At 24/48, the recordings should meet or exceed the capability of the human ear, which is generally believed to hear sounds at frequencies between 20 and 20,000 Hz, said Mark Waldrep, head of AIX Records and founder and president of iTrax.com. Music ought to fill that range and go further. But few digital files do.

“We have the technology for the first time to not only record that way, but deliver it that way -- if we so choose,” Waldrep said.

Few consumers are even aware of the esoteric details that these engineers and enthusiasts pore over. Indeed, most people are unaware that digital files can be had outside of iTunes and Amazon and Spotify. To get high-res files, you need to visit specialized websites such as HDTracks.com, iTrax.com, and Super HiRez.

To spread the word, the Consumer Electronics Association has jumped headfirst into high-def; on Tuesday it launched the website hiresaudiocentral.com, which will serve as a clearinghouse of information, expert content, gear and more for those looking to boost sound quality. Mettler currently runs a site called soundbard.com; in his spare time he will be chief content officer for the new CEA site.

'With DSD or PCM or hot dogs or bananas, the thing is how it’s implemented.'

— David Chesky, founder and creative director of Chesky Records

Newbies to high-res audio will be struck immediately by the cost. High-res is expensive, sometimes three or four times the cost of an album from iTunes. Files are also much bigger: A 3.5 minute song can be 120MB or more, rather than 3 to 4 in a typical MP3.

Newbies will also confront unfamiliar terms: Files are distributed not as MP3s but as AIFFs or FLACs -- or DSD or PCM files, two uncompressed digital file formats. Engineers have been using both to mix songs for decades. The panel differed as to which format is better, but it doesn’t seem to matter in the end.

“The thing is, with DSD or PCM or hot dogs or bananas, the thing is how it’s implemented,” said David Chesky, founder and creative director of Chesky Records and a legend in the field.

You must choose, then. But choose wisely.

High resolution digital music is also tied into surround sound, or at least the consumer electronics industry hoped it would be. A decade and a half ago, Philips and Sony came out Super Audio CD (SACD), which was far higher resolution audio that hinged on having lots of speakers.

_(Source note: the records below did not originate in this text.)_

/-- Credits, acknowledgements, replay and packet reception on a port in UP. On a port in UP. CREDIT replaces the
counts that the neighbour returned; ACK removes what it acknowledges from the replay buffer, and progress ends the
resend episodes. NAK and the replay timer send again what is kept from the place named, count it, and on the 16th
episode without progress retrain. The credit and ack timers send what is due once. A packet of the SEQ expected enters
the input buffer; one of an earlier SEQ is dropped with an ACK due; one beyond, or one whose CRC is wrong, leads to a
single NAK. Says the completion of: credit, ack, nak, replayTimeout, creditTimer, ackTimer, packetReceive. (R363,
R364, R365, R366, R367) -/
def Obligations.FeltLinkReplays : Prop :=
  ∀ (s : State) (p : Fin 4), s.inReset = false → s.portState p.val = 4 →
      (∀ (content : BitVec 48) (crc : BitVec 8),
        (crc8 (leBytes 0x2D 1 ++ leBytes content.toNat 6) = crc.toNat →
          ∃ t, exec (.credit p content crc) s = .next t ∧ t.regs = s.regs ∧
            t.port p.val = { s.port p.val with given := (List.range 4).map (fun v => bitsOf content.toNat (12 * v) 12) }) ∧
        (crc8 (leBytes 0x33 1 ++ leBytes content.toNat 6) = crc.toNat →
          ∃ t, exec (.ack p content crc) s = .next t ∧ t.regs = s.regs ∧
            (t.port p.val).replay = acknowledged (s.port p.val).replay (content.toNat % 4096) ∧
            ((t.port p.val).replay.length ≠ (s.port p.val).replay.length → (t.port p.val).episodes = 0)) ∧
        ∀ l, crc8 (leBytes 0x4B 1 ++ leBytes content.toNat 6) = crc.toNat →
          l = (s.port p.val).replay.dropWhile (fun r => decide (r.seq ≠ content.toNat % 4096)) →
          ∃ t, exec (.nak p content crc) s = .next t ∧ (t.port p.val).replay = (s.port p.val).replay ∧
            (l ≠ [] → t.fld (Reg.PORT_REPLAYS p.val) = (s.fld (Reg.PORT_REPLAYS p.val) + 1) % 2 ^ 64 ∧
              t.portState p.val = if 15 ≤ (s.port p.val).episodes then 6 else 4)) ∧
      (∃ t, exec (.replayTimeout p) s = .next t ∧ (t.port p.val).replay = (s.port p.val).replay ∧
        ((s.port p.val).replay ≠ [] → t.fld (Reg.PORT_REPLAYS p.val) = (s.fld (Reg.PORT_REPLAYS p.val) + 1) % 2 ^ 64 ∧
          t.portState p.val = if 15 ≤ (s.port p.val).episodes then 6 else 4)) ∧
      ((s.port p.val).creditDue = true →
        ∃ t f, exec (.creditTimer p) s = .next t ∧ (t.port p.val).due = (s.port p.val).due ++ [(0x2D, f)] ∧
          (t.port p.val).creditDue = false ∧
          f = (((s.port p.val).freed.mapIdx (fun v n => n * 2 ^ (12 * v))).foldl (· + ·) 0)) ∧
      ((s.port p.val).ackDue = true →
        ∃ t, exec (.ackTimer p) s = .next t ∧ (t.port p.val).ackDue = false ∧
          (t.port p.val).due = (s.port p.val).due ++ [(0x33, ((s.port p.val).rxSeq + 4095) % 4096)]) ∧
      ∀ l : List (BitVec 64),
        (packetOf l = none → (s.port p.val).nak = false →
          ∃ t, exec (.packetReceive p l) s = .next t ∧ (t.port p.val).nak = true ∧
            (t.port p.val).inBuf = (s.port p.val).inBuf ∧
            (t.port p.val).due = (s.port p.val).due ++ [(0x4B, (s.port p.val).rxSeq)] ∧
            t.fld (Reg.PORT_CRC_ERRORS p.val) = (s.fld (Reg.PORT_CRC_ERRORS p.val) + 1) % 2 ^ 64) ∧
        ∀ k seq d, packetOf l = some (k, seq) → d = (seq + 4096 - (s.port p.val).rxSeq) % 4096 →
          ∃ t, exec (.packetReceive p l) s = .next t ∧
            (d = 0 → (t.port p.val).rxSeq = ((s.port p.val).rxSeq + 1) % 4096 ∧ (t.port p.val).ackDue = true ∧
              ∃ x, (t.port p.val).inBuf = (s.port p.val).inBuf ++ [x] ∧ x.pkt = k ∧
                x.here = (decide (k.dest = everyNode) || decide (k.dest = s.node))) ∧
            (2048 ≤ d → (t.port p.val).inBuf = (s.port p.val).inBuf ∧ (t.port p.val).ackDue = true ∧
              (t.port p.val).rxSeq = (s.port p.val).rxSeq ∧ (t.port p.val).due = (s.port p.val).due) ∧
            (d ≠ 0 → d < 2048 → (s.port p.val).nak = false → (t.port p.val).inBuf = (s.port p.val).inBuf ∧
              (t.port p.val).due = (s.port p.val).due ++ [(0x4B, (s.port p.val).rxSeq)])

/-- Synchronisation messages measure the hops, carry the time, lock the counter and lose it. On a port in UP. A hop-
delay exchange is numbered and its time kept; a request is answered with the time it stayed; an answer to the open
exchange ends it and updates HOP_DELAY, valid after 64. A pulse from the sync parent sets OFFSET: one far off in
ACQUIRING steps the counter once; the 64th in a row within 10 ps locks it, the 8th in a row beyond 100 ps unlocks it;
ADJ stays within its limit, where the model leaves it free (DESIGN CHOICE, the free-value log entry). The time blocks
go to every port in UP. A neighbour's depth and state, and the upper time, are kept. LOCKED without a pulse in its
time becomes HOLDOVER. Says the completion of: syncExchangeTimer, syncReq, syncRsp, syncPulse, syncInfo, timeHi,
syncPulseTimer, holdoverTimeout. (R377, R378, R379, R380) -/
def Obligations.CellTimeFollows : Prop :=
  (∀ (s : State) (p : Fin 4), s.inReset = false → s.portState p.val = 4 →
      (∀ t1 : BitVec 64, ∃ t, exec (.syncExchangeTimer p t1) s = .next t ∧ (t.port p.val).t1 = some t1.toNat ∧ t.regs = s.regs ∧
        (t.port p.val).exchange = ((s.port p.val).exchange + 1) % 256 ∧
        (t.port p.val).due = (s.port p.val).due ++ [(0x55, ((s.port p.val).exchange + 1) % 256)]) ∧
      (∀ (content : BitVec 48) (crc : BitVec 8),
        (∀ t2 t3 : BitVec 64, crc8 (leBytes 0x55 1 ++ leBytes content.toNat 6) = crc.toNat →
          ∃ t, exec (.syncReq p content crc t2 t3) s = .next t ∧ t.regs = s.regs ∧ (t.port p.val).due =
            (s.port p.val).due ++ [(0x66, content.toNat % 256 + 2 ^ 8 * ((t3 - t2).toNat % 2 ^ 40))]) ∧
        (∀ (t4 : BitVec 64) (t1 : Nat) (l : List Int), crc8 (leBytes 0x66 1 ++ leBytes content.toNat 6) = crc.toNat →
          (s.port p.val).t1 = some t1 → content.toNat % 256 = (s.port p.val).exchange →
          l = ((s.port p.val).delays ++ [((((t4.toNat + 2 ^ 64 - t1) % 2 ^ 64 : Nat) : Int) - (bitsOf content.toNat 8 40 : Int)) / 2]).drop
            ((s.port p.val).delays.length + 1 - 64) →
          ∃ t, exec (.syncRsp p content crc t4) s = .next t ∧ (t.port p.val).t1 = none ∧ (t.port p.val).delays = l ∧
            t.fld (Reg.HOP_DELAY p.val) = ofSigned 64 (l.sum / (l.length : Int)) ∧
            (l.length = 64 → t.flag (Reg.PORT_STATUS_HOP_VALID p.val) = true)) ∧
        (crc8 (leBytes 0xB4 1 ++ leBytes content.toNat 6) = crc.toNat →
          ∃ t, exec (.syncInfo p content crc) s = .next t ∧ t.regs = s.regs ∧
            (t.port p.val).info = some (content.toNat % 2 ^ 9, bitsOf content.toNat 9 3)) ∧
        (crc8 (leBytes 0xC3 1 ++ leBytes content.toNat 6) = crc.toNat →
          ∃ t, exec (.timeHi p content crc) s = .next t ∧ t.regs = s.regs ∧ (t.port p.val).timeHi = some content.toNat) ∧
        ∀ (ta : BitVec 64) (d : Int), crc8 (leBytes 0x78 1 ++ leBytes content.toNat 6) = crc.toNat → s.isTimeRoot = false →
          s.syncParent = some p.val → 2 ≤ s.fld Reg.FELT_STATUS_SYNC_STATE →
          d = toSigned 64 ((s.pulseTime p.val content.toNat + s.fld (Reg.HOP_DELAY p.val) + 2 ^ 64 - ta.toNat) % 2 ^ 64) →
          ∃ t, exec (.syncPulse p content crc ta) s = .next t ∧ t.fld Reg.OFFSET = ofSigned 64 d ∧
            (∀ h, (s.port p.val).timeHi = some h → s.fld Reg.FELT_STATUS_SYNC_STATE = 2 → s.felt.stepped = false →
              1000000 < d.natAbs → t.now = ofSigned 64 ((s.now : Int) + d) ∧ t.felt.stepped = true) ∧
            (d.natAbs ≤ 100 → t.fld Reg.CELL_TIME = s.fld Reg.CELL_TIME ∧
              (s.fld Reg.FELT_STATUS_SYNC_STATE ≠ 4 → t.felt.adj.natAbs ≤ adjLimit)) ∧
            (s.fld Reg.FELT_STATUS_SYNC_STATE = 2 → d.natAbs ≤ 10 → 63 ≤ s.felt.near →
              t.fld Reg.FELT_STATUS_SYNC_STATE = 3 ∧ s.raised t 13 0 3) ∧
            (s.fld Reg.FELT_STATUS_SYNC_STATE = 3 → 100 < d.natAbs →
              t.fld Reg.FELT_STATUS_SYNC_STATE = if 7 ≤ s.felt.far then 2 else 3))) ∧
    (∀ (s : State) (c : BitVec 64) (hi : Bool), s.inReset = false →
      ∃ t, exec (.syncPulseTimer c hi) s = .next t ∧ t.regs = s.regs ∧ ∀ p < 4, s.portState p = 4 →
        (t.port p).due = (s.port p).due ++ [(0x78, c.toNat % 2 ^ 48),
          (0xB4, s.fld Reg.FELT_STATUS_SYNC_DEPTH + 2 ^ 9 * s.fld Reg.FELT_STATUS_SYNC_STATE)] ++
          (if hi then [(0xC3, bitsOf s.now 48 16 + 2 ^ 16 * s.fld Reg.EPOCH)] else [])) ∧
    (∀ s : State, s.inReset = false → s.fld Reg.FELT_STATUS_SYNC_STATE = 3 →
      ∃ t, exec .holdoverTimeout s = .next t ∧ t.fld Reg.FELT_STATUS_SYNC_STATE = 4 ∧ s.raised t 13 0 4)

At the same time Panasonic and a few other companies came out with DVD-Audio, a very similar type of disc.

Both were utter failures on the commercial market.

Among other factors, many consumers found the sheer number of speakers to be daunting.

“The challenge was convincing my wife to have five speakers in the room,” Sacks said, laughing. “And that’s not going to change.”

But, as with high-res music itself, the technology is addictive. “Once you’ve heard good multichannel, it’s hard to go back.”

Still, the new website alone is unlikely to convince people to buy, acknowledged John Newton, founder and president of Soundmirror, a recording studio with over 80 Grammy nominations.

“We’re fooling ourselves if we think that the person who has an iPod plugged into a desktop device while they’re cooking or cleaning is ever going to experience or care about high-res sound. They want that in the background. And that’s a different market than the people that listen more seriously to music.”

The weight of a consumer electronics giant might make a difference. Sony recently threw its weight (again) behind high resolution audio, with a new line of consumer electronics such as the HAP-Z1ES, a music player that can handle DSD files and won an innovation award at this year’s CES show.

“With a giant multinational company getting behind this and exposing it to people, we’re going to see if people take to it,” Chesky said. “The masses are now going to have an opportunity to be exposed to high res.”

And like a longtime McDonald’s eater who finally tastes foie gras, ears may be permanently changed, Chesky said.

“We’re in the fine food and fine wine business.”